The New York Times reports today that students think that if they work hard in a class, they ought to be rewarded for it. Consequently, when they receive lower grades, they feel cheated. One professor notes that the students think they should get an A by default, by simply doing all the work required of them. But the default grade, she notes, is a "C."
According to researchers at the University of California, Irvine, 30% of students surveyed said that they expected B's just for attending lectures, and 40 percent said they deserved a B for completing the required reading.
The professor suggests that this could be because of a record of achievement, parental pressure, etc. Another professor suggests that this is possibly because of the hyper-preparedness of students coming to college. They're used to preparing for exams and knocking them out of the ballpark.
In either case, think about it this way. If you did all the work necessary for a class, but showed no growth in the area, and got a "c," would you be likely to stay in college? Or would you go? And would that be for the greater good?
Now think about this: We are bludgeoned with the idea that college is a path to enlightenment, not simply a means to get better employment.
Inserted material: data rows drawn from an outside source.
-- ==== Sys2Proof/Safety.lean ====
section
/-! DEFINITION. What claims are stated in: the end of a run (70_reset_and_hazards.md R179), the
packing of a bit sequence (42_bitpack.md R117), the strict binary tree (41_table_generator.md
R105), and the invariants of the block. None of it is part of the machine. -/

namespace Sys2Proof.Machine

open Host (Outcome)

/-! ### Runs and their ends -/

/-- `k` steps, stopping at the first stop. -/
def runSteps : Nat → State → Outcome State Fault Refusal
  | 0, s => .next s
  | k + 1, s =>
    match step s with
    | .next t => runSteps k t
    | .fault f => .fault f
    | .refused r => .refused r

/-- No agent has a move left: the script is used up and no engine step is enabled (R179). -/
def State.noMove (s : State) : Bool := s.script.isEmpty && (enabledInstr s).isNone

/-- The run has ended (R179). -/
def State.runEnded (s : State) : Bool := s.noMove && s.phase == .idle

/-- The run is stuck: it has no move left and a phase is still running. It is no end (R179). -/
def State.runStuck (s : State) : Bool := s.noMove && s.phase != .idle

/-- The latest pass has ended well: DONE, which only a step that ends a phase without an error of its
own sets (R179; 10_state.md R16). A generation phase counts as a pass here, so this holds after a
successful BUILD_TABLE too; it holds no more once ACK has cleared DONE. Both are the model's choice
(log 19). -/
def State.endedWell (s : State) : Bool := s.phase == .idle && s.done

/-- The commands that reset the block: SOFT_RESET in each of its spellings, and the `rst` input. -/
def resets (i : Instr) : Bool :=
  i == .softReset || i == .reset || i == .regWrCmd 0x07 || i == .regWr 0x01 0x07

/-- ACK in each of its spellings. -/
def acknowledges (i : Instr) : Bool := i == .ack || i == .regWrCmd 0x06 || i == .regWr 0x01 0x06

/-! ### Bit sequences and byte beats -/

/-- The first `cnt` bits of a byte, from bit 7 downward (20_memory.md R51). -/
def byteBits (x : Byte) (cnt : Nat) : List Bool :=
  (List.range cnt).map fun j => x.getLsbD (7 - j)

/-- How many stream bits a byte beat carries (30_encoding.md R70). -/
def beatCount (b : ByteBeat) : Nat := if b.last then b.nvalid.toNat else 8

/-- The stream bits of a byte beat, first bit first (20_memory.md R51, R53). -/
def beatBits (b : ByteBeat) : List Bool := byteBits b.data (beatCount b)

/-- The byte `D` with `D[7-j] = x(base + j)` for `j < cnt` and 0 below (42_bitpack.md R117). -/
def packByte (x : List Bool) (base cnt : Nat) : Byte :=
  wordOfBits 8 fun i => decide (7 - i < cnt) && x.getD (base + (7 - i)) false

/-- The beats of a bit sequence (42_bitpack.md R117): a full beat for every 8 bits, then the final
beat with the rest. -/
def packing (x : List Bool) : List ByteBeat :=
  ((List.range (x.length / 8)).map fun m =>
    ({ last := false, nvalid := 8, data := packByte x (8 * m) 8 } : ByteBeat)) ++
  [{ last := true, nvalid := BitVec.ofNat 4 (x.length % 8),
     data := packByte x (8 * (x.length / 8)) (x.length % 8) }]

/-- `k` successive calls of `pop_bit`: the bits returned, and the state after. -/
def popBits : Nat → State → List Bool × State
  | 0, s => ([], s)
  | k + 1, s => ((popBit s).1 :: (popBits k (popBit s).2).1, (popBits k (popBit s).2).2)

/-! ### Strict binary trees (41_table_generator.md R101, R105) -/

/-- The shape of a tree in the tree store: at each node its index, at a leaf its symbol. -/
inductive Shape where
  | leaf (n : NodeIndex) (c : Symbol)
  | node (n : NodeIndex) (left right : Shape)
  deriving DecidableEq, Repr

/-- The shape is what the tree store holds from entry `m` on: every node written, leaves and
children as the node words say. -/
def Shape.fits (s : State) : Shape → NodeIndex → Prop
  | .leaf n c, m =>
    m = n ∧ s.nvalidAt n = true ∧ nodeLeaf (s.nodeAt n) = true ∧ nodeSym (s.nodeAt n) = c
  | .node n l r, m =>
    m = n ∧ s.nvalidAt n = true ∧ nodeLeaf (s.nodeAt n) = false ∧
      l.fits s (nodeLeft (s.nodeAt n)) ∧ r.fits s (nodeRight (s.nodeAt n))

/-- The indices of its nodes. -/
def Shape.nodes : Shape → List NodeIndex
  | .leaf n _ => [n]
  | .node n l r => n :: (l.nodes ++ r.nodes)

/-- Its leaves, left to right: symbol and path, `p` being the path to the shape itself (left = 0,
right = 1). -/
def Shape.leaves : Shape → Code → List (Symbol × Code)
  | .leaf _ c, p => [(c, p)]
  | .node _ l r, p => l.leaves (p ++ [false]) ++ r.leaves (p ++ [true])

/-- The depth of its deepest leaf. -/
def Shape.height : Shape → Nat
  | .leaf _ _ => 0
  | .node _ l r => max l.height r.height + 1

/-- The tree from ROOT is a strict binary tree with distinct leaf symbols and depth at most 255
(41_table_generator.md R101, R105 item 3). -/
def StrictTree (s : State) (t : Shape) : Prop :=
  t.fits s s.root ∧ t.nodes.Nodup ∧ ((t.leaves []).map Prod.fst).Nodup ∧ t.height ≤ 255

/-- The node reached from `n` by a bit sequence, 0 left and 1 right. -/
def walk (s : State) : NodeIndex → List Bool → NodeIndex
  | n, [] => n
  | n, b :: p => walk s (nodeChild (s.nodeAt n) b) p

/-! ### Invariants -/

/-- The sparse arrays have their canonical form (log 9), and no code is longer than 255 bits
(30_encoding.md R68). -/
def State.arraysOk (s : State) : Prop :=
  Memory.wf Config.nNode 0 s.node ∧ Memory.wf Config.nNode false s.nvalid ∧
    Memory.wf Config.nSym [] s.table ∧ ∀ c ∈ s.table, c.2.length ≤ Config.maxLen

/-- A byte beat as the packer drives it (30_encoding.md R70): 8 bits, or as the final beat up to 7
with zeros below them. -/
def drivenByte (b : ByteBeat) : Prop :=
  (b.last = false → b.nvalid = 8) ∧
  (b.last = true → b.nvalid.toNat ≤ 7 ∧
    ∀ i, i < 8 - b.nvalid.toNat → b.data.getLsbD i = false)

/-- The packer and the unpacker hold what 10_state.md R32, R33 say: unfilled bits of ACC are 0,
REM is at most 8, both are empty outside their pass; the output beats are as 30_encoding.md R69,
R70 drive them. -/
def State.datapathOk (s : State) : Prop :=
  (∀ i, i < 8 - s.nb.toNat → s.acc.getLsbD i = false) ∧
  s.rem.toNat ≤ 8 ∧
  (s.phase ≠ .enc → s.acc = 0 ∧ s.nb = 0) ∧
  (s.phase ≠ .dec → s.shr = 0 ∧ s.rem = 0 ∧ s.endseen = false) ∧
  (∀ b ∈ s.byteOut, drivenByte b) ∧
  (∀ b ∈ s.symOut, b.eos = true → b.sym = 0)

/-- The codes that can be recorded (60_exceptions.md R151: all of the table but 0x52). -/
def recordedCodes : List (BitVec 8) :=
  [0x11, 0x12, 0x13, 0x14, 0x15, 0x16, 0x20, 0x30, 0x31, 0x40, 0x50, 0x51, 0x53]

/-- The error record is empty or holds a code of the table; DONE is 0 while a phase runs
(10_state.md R16, R18, R19). -/
def State.recordOk (s : State) : Prop :=
  (s.errCode = 0 → s.errInfo = 0 ∧ s.errMulti = false) ∧
  (s.errCode ≠ 0 → s.errCode ∈ recordedCodes) ∧
  (s.phase ≠ .idle → s.done = false)

/-- The flags of the tree and the table mean what 10_state.md R17 says: when set, the walk of
BUILD_TABLE over the present tree succeeds and TABLE, NLEAF and ROOT_LEAF are what it gives; when
clear, the table is empty. A pass runs only on a validated tree. -/
def State.coherent (s : State) : Prop :=
  s.tableValid = s.treeValid ∧
  (s.treeValid = false → s.table = [] ∧ s.nleaf = 0 ∧ s.rootLeaf = false) ∧
  (s.treeValid = true → ∃ g,
    visit s.node s.nvalid 255 s.root [] { visited := [], table := [], nleaf := 0 } = .ok g ∧
      s.table = g.table ∧ s.nleaf = g.nleaf ∧ s.rootLeaf = nodeLeaf (s.nodeAt s.root)) ∧
  (s.phase = .gen → s.treeValid = false) ∧
  (s.phase = .enc ∨ s.phase = .dec → s.treeValid = true)

/-- Reachable from ROOT through children of internal nodes. -/
inductive Reachable (s : State) : NodeIndex → Prop where
  | root : Reachable s s.root
  | child (n : NodeIndex) (b : Bool) :
    Reachable s n → nodeLeaf (s.nodeAt n) = false → Reachable s (nodeChild (s.nodeAt n) b)

/-- The decoder's pointer (44_decoder.md R133): while a decoding pass runs CUR is ROOT, or an
internal node reachable from ROOT; if the root is internal, CUR is internal. -/
def State.pointerOk (s : State) : Prop :=
  s.phase = .dec →
    (s.cur = s.root ∨ (Reachable s s.cur ∧ nodeLeaf (s.nodeAt s.cur) = false)) ∧
    (nodeLeaf (s.nodeAt s.root) = false → nodeLeaf (s.nodeAt s.cur) = false)

end Sys2Proof.Machine
end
Yet the numbers show that students really aren't that serious about the enlightenment part. Just the jobs part. What's with all the pomp and circumstance then? Why do these colleges have seals, and robes, and podiums? Why even bother with campuses?
Colleges have made no effort to counter this, and the faculty is only a part of the problem. Advertising that everyone should go to college has dragged down standards considerably, such that you get credit for "doing the work." But are you paying upwards of $10,000 a year to do the work? Or to learn?